> **Task details**
All lines from the opening of the entries below through the line containing "def State.beginLoad (s" must be output exactly as they appear, with no other lines.
** Dataset records follows **
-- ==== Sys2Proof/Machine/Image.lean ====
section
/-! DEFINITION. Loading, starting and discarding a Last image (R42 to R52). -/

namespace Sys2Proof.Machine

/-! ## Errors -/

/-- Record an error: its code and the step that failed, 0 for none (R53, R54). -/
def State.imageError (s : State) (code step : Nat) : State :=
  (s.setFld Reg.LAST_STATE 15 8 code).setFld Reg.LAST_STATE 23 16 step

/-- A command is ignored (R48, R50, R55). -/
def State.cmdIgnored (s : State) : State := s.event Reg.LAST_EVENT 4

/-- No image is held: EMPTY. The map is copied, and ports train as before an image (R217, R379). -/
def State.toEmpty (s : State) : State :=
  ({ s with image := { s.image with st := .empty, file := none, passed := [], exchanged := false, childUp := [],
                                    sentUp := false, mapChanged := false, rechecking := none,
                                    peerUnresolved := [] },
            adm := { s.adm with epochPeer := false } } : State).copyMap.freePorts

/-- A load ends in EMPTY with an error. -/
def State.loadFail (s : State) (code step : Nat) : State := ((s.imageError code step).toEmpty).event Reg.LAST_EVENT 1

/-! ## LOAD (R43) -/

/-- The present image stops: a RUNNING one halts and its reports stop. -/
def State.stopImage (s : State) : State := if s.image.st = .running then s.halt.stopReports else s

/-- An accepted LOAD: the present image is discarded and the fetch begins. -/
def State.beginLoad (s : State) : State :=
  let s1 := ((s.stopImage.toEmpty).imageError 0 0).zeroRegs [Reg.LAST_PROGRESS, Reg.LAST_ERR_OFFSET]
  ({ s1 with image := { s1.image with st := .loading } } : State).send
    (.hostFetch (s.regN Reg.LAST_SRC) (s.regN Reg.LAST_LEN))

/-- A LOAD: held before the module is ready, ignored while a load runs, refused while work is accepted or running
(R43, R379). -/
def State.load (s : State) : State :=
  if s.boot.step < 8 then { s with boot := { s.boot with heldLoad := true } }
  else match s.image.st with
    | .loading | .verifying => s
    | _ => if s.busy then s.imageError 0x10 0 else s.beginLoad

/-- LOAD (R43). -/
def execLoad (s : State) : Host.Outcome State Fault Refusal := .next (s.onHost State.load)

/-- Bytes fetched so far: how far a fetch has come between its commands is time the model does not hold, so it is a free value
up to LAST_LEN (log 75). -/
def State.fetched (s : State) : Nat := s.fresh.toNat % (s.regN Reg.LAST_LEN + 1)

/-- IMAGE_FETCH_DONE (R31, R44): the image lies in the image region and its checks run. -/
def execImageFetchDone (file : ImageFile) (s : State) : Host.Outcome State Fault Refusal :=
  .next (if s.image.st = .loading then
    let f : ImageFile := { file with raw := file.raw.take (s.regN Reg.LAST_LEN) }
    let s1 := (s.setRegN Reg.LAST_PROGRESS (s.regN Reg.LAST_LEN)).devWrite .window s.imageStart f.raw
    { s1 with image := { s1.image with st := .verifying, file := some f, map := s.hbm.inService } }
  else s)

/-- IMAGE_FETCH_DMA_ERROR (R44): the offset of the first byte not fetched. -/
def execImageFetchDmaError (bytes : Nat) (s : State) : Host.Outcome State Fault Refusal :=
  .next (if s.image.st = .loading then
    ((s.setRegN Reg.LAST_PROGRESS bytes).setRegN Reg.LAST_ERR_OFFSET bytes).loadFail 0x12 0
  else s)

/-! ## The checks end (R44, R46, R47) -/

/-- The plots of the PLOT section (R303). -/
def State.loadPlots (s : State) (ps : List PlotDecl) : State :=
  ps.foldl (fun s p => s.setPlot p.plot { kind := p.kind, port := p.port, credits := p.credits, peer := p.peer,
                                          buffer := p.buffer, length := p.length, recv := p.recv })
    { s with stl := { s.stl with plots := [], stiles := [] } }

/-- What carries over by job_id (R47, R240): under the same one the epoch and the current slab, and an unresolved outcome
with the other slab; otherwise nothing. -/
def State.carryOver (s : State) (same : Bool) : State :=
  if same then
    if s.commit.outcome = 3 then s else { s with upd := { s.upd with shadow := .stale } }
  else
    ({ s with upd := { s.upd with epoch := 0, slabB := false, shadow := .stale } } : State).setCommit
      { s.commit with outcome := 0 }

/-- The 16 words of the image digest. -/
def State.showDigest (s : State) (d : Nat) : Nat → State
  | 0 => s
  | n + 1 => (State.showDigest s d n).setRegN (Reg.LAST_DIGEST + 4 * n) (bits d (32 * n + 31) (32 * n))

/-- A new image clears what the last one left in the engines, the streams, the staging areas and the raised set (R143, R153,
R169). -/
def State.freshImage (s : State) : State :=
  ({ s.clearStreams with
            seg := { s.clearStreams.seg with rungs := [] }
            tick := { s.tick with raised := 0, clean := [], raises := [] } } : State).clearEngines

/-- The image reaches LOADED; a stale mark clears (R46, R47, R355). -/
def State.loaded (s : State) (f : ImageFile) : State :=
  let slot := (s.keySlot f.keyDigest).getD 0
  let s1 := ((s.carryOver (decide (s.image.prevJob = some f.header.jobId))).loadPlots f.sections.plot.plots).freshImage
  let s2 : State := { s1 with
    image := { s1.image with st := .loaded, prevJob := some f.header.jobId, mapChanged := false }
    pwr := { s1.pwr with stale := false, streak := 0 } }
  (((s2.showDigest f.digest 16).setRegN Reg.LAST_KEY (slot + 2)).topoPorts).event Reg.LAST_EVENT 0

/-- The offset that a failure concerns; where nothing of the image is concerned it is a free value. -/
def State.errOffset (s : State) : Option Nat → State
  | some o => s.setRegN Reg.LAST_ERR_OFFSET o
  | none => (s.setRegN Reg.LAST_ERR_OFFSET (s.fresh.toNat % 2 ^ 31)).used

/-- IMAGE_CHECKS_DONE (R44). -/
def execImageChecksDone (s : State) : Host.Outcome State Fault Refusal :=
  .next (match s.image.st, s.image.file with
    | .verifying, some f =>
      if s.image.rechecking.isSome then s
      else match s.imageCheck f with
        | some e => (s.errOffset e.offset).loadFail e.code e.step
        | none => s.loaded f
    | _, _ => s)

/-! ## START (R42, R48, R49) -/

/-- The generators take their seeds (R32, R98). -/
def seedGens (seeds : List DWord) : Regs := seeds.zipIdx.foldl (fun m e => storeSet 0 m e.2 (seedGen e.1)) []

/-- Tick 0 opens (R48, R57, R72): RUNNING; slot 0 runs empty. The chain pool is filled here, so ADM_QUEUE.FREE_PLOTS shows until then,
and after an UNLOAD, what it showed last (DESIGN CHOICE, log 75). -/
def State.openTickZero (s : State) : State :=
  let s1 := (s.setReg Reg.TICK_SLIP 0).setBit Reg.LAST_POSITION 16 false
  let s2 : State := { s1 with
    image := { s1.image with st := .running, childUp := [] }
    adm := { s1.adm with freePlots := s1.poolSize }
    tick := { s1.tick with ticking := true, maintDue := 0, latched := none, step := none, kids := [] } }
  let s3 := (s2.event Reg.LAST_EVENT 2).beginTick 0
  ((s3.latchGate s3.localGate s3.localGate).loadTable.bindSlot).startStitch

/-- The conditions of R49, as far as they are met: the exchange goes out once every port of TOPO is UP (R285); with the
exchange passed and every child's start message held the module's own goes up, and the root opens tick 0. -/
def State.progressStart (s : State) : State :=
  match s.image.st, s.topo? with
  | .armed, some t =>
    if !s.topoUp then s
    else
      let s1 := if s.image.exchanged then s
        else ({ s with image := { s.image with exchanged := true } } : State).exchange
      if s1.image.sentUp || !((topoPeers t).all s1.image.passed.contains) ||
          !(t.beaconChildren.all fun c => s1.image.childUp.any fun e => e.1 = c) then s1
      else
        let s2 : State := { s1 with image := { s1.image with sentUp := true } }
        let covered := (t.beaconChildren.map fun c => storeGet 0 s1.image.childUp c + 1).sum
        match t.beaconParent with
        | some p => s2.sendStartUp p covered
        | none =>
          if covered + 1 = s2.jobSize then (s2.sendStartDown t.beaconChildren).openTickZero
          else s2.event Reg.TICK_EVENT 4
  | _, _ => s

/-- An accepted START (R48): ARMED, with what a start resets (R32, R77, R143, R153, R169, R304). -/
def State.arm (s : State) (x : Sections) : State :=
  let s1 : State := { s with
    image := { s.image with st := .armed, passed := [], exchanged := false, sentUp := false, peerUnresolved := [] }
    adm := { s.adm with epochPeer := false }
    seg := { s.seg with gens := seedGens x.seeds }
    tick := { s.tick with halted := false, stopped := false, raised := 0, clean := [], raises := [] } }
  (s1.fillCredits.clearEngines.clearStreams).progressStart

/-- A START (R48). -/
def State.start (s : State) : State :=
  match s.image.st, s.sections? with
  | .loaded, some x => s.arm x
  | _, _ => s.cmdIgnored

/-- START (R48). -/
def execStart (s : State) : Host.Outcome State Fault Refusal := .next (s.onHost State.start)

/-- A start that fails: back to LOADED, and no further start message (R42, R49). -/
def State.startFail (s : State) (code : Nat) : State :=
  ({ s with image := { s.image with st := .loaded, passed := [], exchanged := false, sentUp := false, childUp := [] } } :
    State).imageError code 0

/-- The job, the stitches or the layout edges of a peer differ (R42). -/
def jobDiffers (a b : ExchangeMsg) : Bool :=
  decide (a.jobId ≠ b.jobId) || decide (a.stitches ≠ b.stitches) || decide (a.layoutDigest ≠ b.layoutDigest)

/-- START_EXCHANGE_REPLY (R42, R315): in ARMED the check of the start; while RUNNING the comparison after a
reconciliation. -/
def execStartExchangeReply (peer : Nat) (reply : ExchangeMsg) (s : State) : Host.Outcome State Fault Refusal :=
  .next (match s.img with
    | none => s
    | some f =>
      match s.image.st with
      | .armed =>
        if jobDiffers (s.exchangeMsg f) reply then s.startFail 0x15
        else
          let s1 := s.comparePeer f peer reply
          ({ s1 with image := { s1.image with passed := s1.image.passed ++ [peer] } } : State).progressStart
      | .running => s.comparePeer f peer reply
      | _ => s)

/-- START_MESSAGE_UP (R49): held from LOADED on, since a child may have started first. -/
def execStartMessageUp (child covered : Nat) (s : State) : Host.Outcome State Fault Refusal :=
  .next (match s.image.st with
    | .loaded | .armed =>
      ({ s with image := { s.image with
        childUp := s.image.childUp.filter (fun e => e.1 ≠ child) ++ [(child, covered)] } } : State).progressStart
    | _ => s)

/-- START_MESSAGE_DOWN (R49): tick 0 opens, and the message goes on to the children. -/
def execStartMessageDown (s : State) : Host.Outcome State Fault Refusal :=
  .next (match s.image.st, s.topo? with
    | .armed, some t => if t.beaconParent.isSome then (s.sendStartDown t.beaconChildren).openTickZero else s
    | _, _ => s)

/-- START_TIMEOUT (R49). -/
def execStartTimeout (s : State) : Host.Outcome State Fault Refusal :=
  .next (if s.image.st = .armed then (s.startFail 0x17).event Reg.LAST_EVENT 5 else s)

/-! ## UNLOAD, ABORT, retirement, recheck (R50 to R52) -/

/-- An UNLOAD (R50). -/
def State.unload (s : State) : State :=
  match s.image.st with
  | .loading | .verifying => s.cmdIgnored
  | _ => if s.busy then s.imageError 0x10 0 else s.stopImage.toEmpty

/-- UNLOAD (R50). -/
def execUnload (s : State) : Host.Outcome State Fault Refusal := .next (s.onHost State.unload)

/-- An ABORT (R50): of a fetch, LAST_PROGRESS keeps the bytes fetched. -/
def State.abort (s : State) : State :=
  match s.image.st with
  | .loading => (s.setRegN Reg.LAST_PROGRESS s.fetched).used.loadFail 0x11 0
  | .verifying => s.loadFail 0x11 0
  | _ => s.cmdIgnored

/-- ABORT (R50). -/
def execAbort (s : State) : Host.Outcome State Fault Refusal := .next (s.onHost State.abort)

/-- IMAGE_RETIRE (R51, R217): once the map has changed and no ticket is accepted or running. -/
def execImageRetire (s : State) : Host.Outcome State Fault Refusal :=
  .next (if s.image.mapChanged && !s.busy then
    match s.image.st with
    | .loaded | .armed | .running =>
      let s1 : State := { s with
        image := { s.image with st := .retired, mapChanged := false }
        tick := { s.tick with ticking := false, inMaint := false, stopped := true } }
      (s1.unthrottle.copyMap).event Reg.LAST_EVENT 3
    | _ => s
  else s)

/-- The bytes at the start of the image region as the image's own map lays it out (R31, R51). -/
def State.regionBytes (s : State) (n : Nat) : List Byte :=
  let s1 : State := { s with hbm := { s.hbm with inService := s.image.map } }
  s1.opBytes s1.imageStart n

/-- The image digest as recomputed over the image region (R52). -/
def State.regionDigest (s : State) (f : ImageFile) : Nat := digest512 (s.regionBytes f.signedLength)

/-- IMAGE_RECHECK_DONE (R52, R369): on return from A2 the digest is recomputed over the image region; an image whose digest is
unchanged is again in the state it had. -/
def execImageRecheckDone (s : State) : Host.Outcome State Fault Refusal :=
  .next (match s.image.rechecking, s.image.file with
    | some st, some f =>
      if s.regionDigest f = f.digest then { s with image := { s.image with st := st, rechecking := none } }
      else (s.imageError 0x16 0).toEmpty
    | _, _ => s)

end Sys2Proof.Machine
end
** End of Dataset records **
> **Answer area**
-- ==== Sys2Proof/Machine/Image.lean ====
section
/-! DEFINITION. Loading, starting and discarding a Last image (R42 to R52). -/

namespace Sys2Proof.Machine

/-! ## Errors -/

/-- Record an error: its code and the step that failed, 0 for none (R53, R54). -/
def State.imageError (s : State) (code step : Nat) : State :=
  (s.setFld Reg.LAST_STATE 15 8 code).setFld Reg.LAST_STATE 23 16 step

/-- A command is ignored (R48, R50, R55). -/
def State.cmdIgnored (s : State) : State := s.event Reg.LAST_EVENT 4

/-- No image is held: EMPTY. The map is copied, and ports train as before an image (R217, R379). -/
def State.toEmpty (s : State) : State :=
  ({ s with image := { s.image with st := .empty, file := none, passed := [], exchanged := false, childUp := [],
                                    sentUp := false, mapChanged := false, rechecking := none,
                                    peerUnresolved := [] },
            adm := { s.adm with epochPeer := false } } : State).copyMap.freePorts

/-- A load ends in EMPTY with an error. -/
def State.loadFail (s : State) (code step : Nat) : State := ((s.imageError code step).toEmpty).event Reg.LAST_EVENT 1

/-! ## LOAD (R43) -/

/-- The present image stops: a RUNNING one halts and its reports stop. -/
def State.stopImage (s : State) : State := if s.image.st = .running then s.halt.stopReports else s

/-- An accepted LOAD: the present image is discarded and the fetch begins. -/
def State.beginLoad (s : State) : State :=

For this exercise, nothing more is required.